In their depiction of phronesis, Cook and Leathard [14] contended that praxis is “a practical form of knowledge that generates actions” through which a leader incarnates his or her beliefs. Cook and Leathard argued further that engagement in praxis results in the development of practical wisdom, or phronetic knowing, a kind of knowing that “draws on experience, understanding and internal values to inform practice”, and arises through continuous dialogue between a lived experience and insight acquired from theory and action. This depiction of practical wisdom is extended by including Aristotle’s distinction between phronesis and techne, where techne refers to the ability to produce or make and is expressed as a skill or technique [7]. In contrast, phronesis is involved or entwined in the operation of praxis and embodies a “judgment of wisdom,” [7] where a learning process evokes a moral insight.

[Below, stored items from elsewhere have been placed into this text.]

theorem State.enter_memOk {s c q} (hs : MemOk s) :
    MemOk (State.enter s c q) := by
  unfold State.enter
  try dsimp only
  repeat' first | (intro _) | (with_reducible assumption) | (with_reducible apply State.wrs_memOk) | (with_reducible apply State.entryEnds_memOk) | (with_reducible apply State.enterFrame_memOk) | (with_reducible apply State.enterSoil_memOk) | (with_reducible apply State.enterOff_memOk) | (with_reducible apply ite_memOk) | (with_reducible apply ite_memOk_fst) | (with_reducible apply foldl_memOk) | (with_reducible apply foldl_memOk_fst) | (with_reducible apply Tbl.wf_set) | (with_reducible apply Tbl.wf_cut) | (with_reducible apply Tbl.wf_copy) | (with_reducible apply Tbl.wf_filter) | split

theorem State.soilProbe_memOk {s vs seen} (hs : MemOk s) :
    MemOk (State.soilProbe s vs seen) := by
  unfold State.soilProbe
  try dsimp only
  repeat' first | (intro _) | (with_reducible assumption) | (with_reducible apply State.probeAll_memOk) | (with_reducible apply State.wr_memOk) | (with_reducible apply State.enterFrame_memOk) | (with_reducible apply State.wrBit_memOk) | (with_reducible apply State.wakeFrom_memOk) | (with_reducible apply ite_memOk) | (with_reducible apply ite_memOk_fst) | (with_reducible apply foldl_memOk) | (with_reducible apply foldl_memOk_fst) | (with_reducible apply Tbl.wf_set) | (with_reducible apply Tbl.wf_cut) | (with_reducible apply Tbl.wf_copy) | (with_reducible apply Tbl.wf_filter) | split

theorem State.frameExit_memOk {s} (hs : MemOk s) :
    MemOk (State.frameExit s) := by
  unfold State.frameExit
  try dsimp only
  repeat' first | (intro _) | (with_reducible assumption) | (with_reducible apply State.wr_memOk) | (with_reducible apply State.wrs_memOk) | (with_reducible apply ite_memOk) | (with_reducible apply ite_memOk_fst) | (with_reducible apply foldl_memOk)

theorem State.wakeEdge_memOk {s pin} (hs : MemOk s) :
    MemOk (State.wakeEdge s pin) := by
  unfold State.wakeEdge
  try dsimp only
  repeat' first | (intro _) | (with_reducible assumption) | (with_reducible apply State.wrBit_memOk) | (with_reducible apply ite_memOk)

theorem State.ozlWake_memOk {s p pattern} (hs : MemOk s) :
    MemOk (State.ozlWake s p pattern) := by
  unfold State.ozlWake
  try dsimp only
  repeat' first | (intro _) | (with_reducible assumption) | (with_reducible apply State.wakeSource_memOk) | (with_reducible apply State.inc_memOk) | (with_reducible apply ite_memOk)

theorem State.entryTimeout_memOk {s} (hs : MemOk s) :
    MemOk (State.entryTimeout s) := by
  unfold State.entryTimeout
  try dsimp only
  repeat' first | (intro _) | (with_reducible assumption) | (with_reducible apply State.wrs_memOk) | (with_reducible apply State.entryEnds_memOk) | (with_reducible apply ite_memOk) | (with_reducible apply ite_memOk_fst) | (with_reducible apply foldl_memOk) | (with_reducible apply foldl_memOk_fst) | (with_reducible apply Tbl.wf_set) | (with_reducible apply Tbl.wf_cut) | (with_reducible apply Tbl.wf_copy) | (with_reducible apply Tbl.wf_filter) | split

theorem State.feedRejoin_memOk {s f} (hs : MemOk s) :
    MemOk (State.feedRejoin s f) := by
  unfold State.feedRejoin
  try dsimp only
  repeat' first | (intro _) | (with_reducible assumption) | (with_reducible apply State.wrs_memOk)

theorem State.pinReadback_memOk {s low high} (hs : MemOk s) :
    MemOk (State.pinReadback s low high) := by
  unfold State.pinReadback
  try dsimp only
  repeat' first | (intro _) | (with_reducible assumption) | (with_reducible apply State.wrs_memOk) | (with_reducible apply ite_memOk)

theorem State.feedEvent_memOk {s f used inr iso k} (hs : MemOk s) :
    MemOk (State.feedEvent s f used inr iso k) := by
  unfold State.feedEvent
  try dsimp only
  repeat' first | (intro _) | (with_reducible assumption) | (with_reducible apply State.wrs_memOk) | (with_reducible apply State.wr_memOk) | (with_reducible apply State.hltLog_memOk) | (with_reducible apply ite_memOk)

theorem State.feedCurrent_memOk {s f} (hs : MemOk s) :
    MemOk (State.feedCurrent s f) := by
  unfold State.feedCurrent
  try dsimp only
  repeat' first | (intro _) | (with_reducible assumption) | (with_reducible apply State.feedEvent_memOk) | (with_reducible apply ite_memOk)

theorem State.feedReversed_memOk {s f} (hs : MemOk s) :
    MemOk (State.feedReversed s f) := by
  unfold State.feedReversed
  try dsimp only
  repeat' first | (intro _) | (with_reducible assumption) | (with_reducible apply State.feedEvent_memOk)

theorem State.railRecord_memOk {s rail kind} (hs : MemOk s) :
    MemOk (State.railRecord s rail kind) := by
  unfold State.railRecord
  try dsimp only
  repeat' first | (intro _) | (with_reducible assumption) | (with_reducible apply State.wrs_memOk)

theorem State.refAbsent_memOk {s eth} (hs : MemOk s) :
    MemOk (State.refAbsent s eth) := by
  unfold State.refAbsent
  try dsimp only
  repeat' first | (intro _) | (with_reducible assumption) | (with_reducible apply State.wr_memOk) | (with_reducible apply State.hostDown_memOk) | (with_reducible apply State.wrBit_memOk) | (with_reducible apply State.wrs_memOk) | (with_reducible apply State.dropReplay_memOk) | (with_reducible apply ite_memOk) | (with_reducible apply ite_memOk_fst) | (with_reducible apply foldl_memOk)

theorem State.refPresent_memOk {s eth} (hs : MemOk s) :
    MemOk (State.refPresent s eth) := by
  unfold State.refPresent
  try dsimp only
  repeat' first | (intro _) | (with_reducible assumption) | (with_reducible apply State.wr_memOk) | (with_reducible apply State.wrBit_memOk) | (with_reducible apply State.ozlEnable_memOk) | (with_reducible apply ite_memOk) | (with_reducible apply ite_memOk_fst) | (with_reducible apply foldl_memOk)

Stewardship may be exercised through phronetic knowing rather than techne, specifically, through dwelling with a lived experience, drawing on understanding, and gaining awareness of values embedded in the practice of stewardship as a methodology for discerning what is significant in an experience. Phronetic knowing also grounds the formation of judgment about the values and principles that ought to be acted upon to preserve and promote what is intrinsically good in such an experience. This knowledge is informed by dialogue between the lived experiences, theory and practice. The moral insights evoked through this self-interpretation accumulate, thus rendering the steward competent in appraising a situation in its entirety, and in doing so, learning how to judge how to act, thus incarnating his or her beliefs. Magill and Prybil [4] asserted that this act of critical, experiential learning - pivotal to stewardship - ought to be the foundation of health-care organizational ethics, due to the steward living out his or her values in daily practices. They premised this argument on the notion that, in order to function effectively, or make appropriate decisions, leaders must be mindful of their self-identity, a tool for practical guidance in perceiving tensions in the economic, social and political environments of health-care delivery. By dwelling in the tensions and uncertainty, a dialogue between those tensions, theory and the practice of stewardship, a nurse leader may develop phronetic knowing by which he or she understands a situation in both its entirety and particularity, and thus Aristotle’s concept of phronesis assists nurses to shift their epistemology of practice, integrating a form of virtue-based practical reasoning.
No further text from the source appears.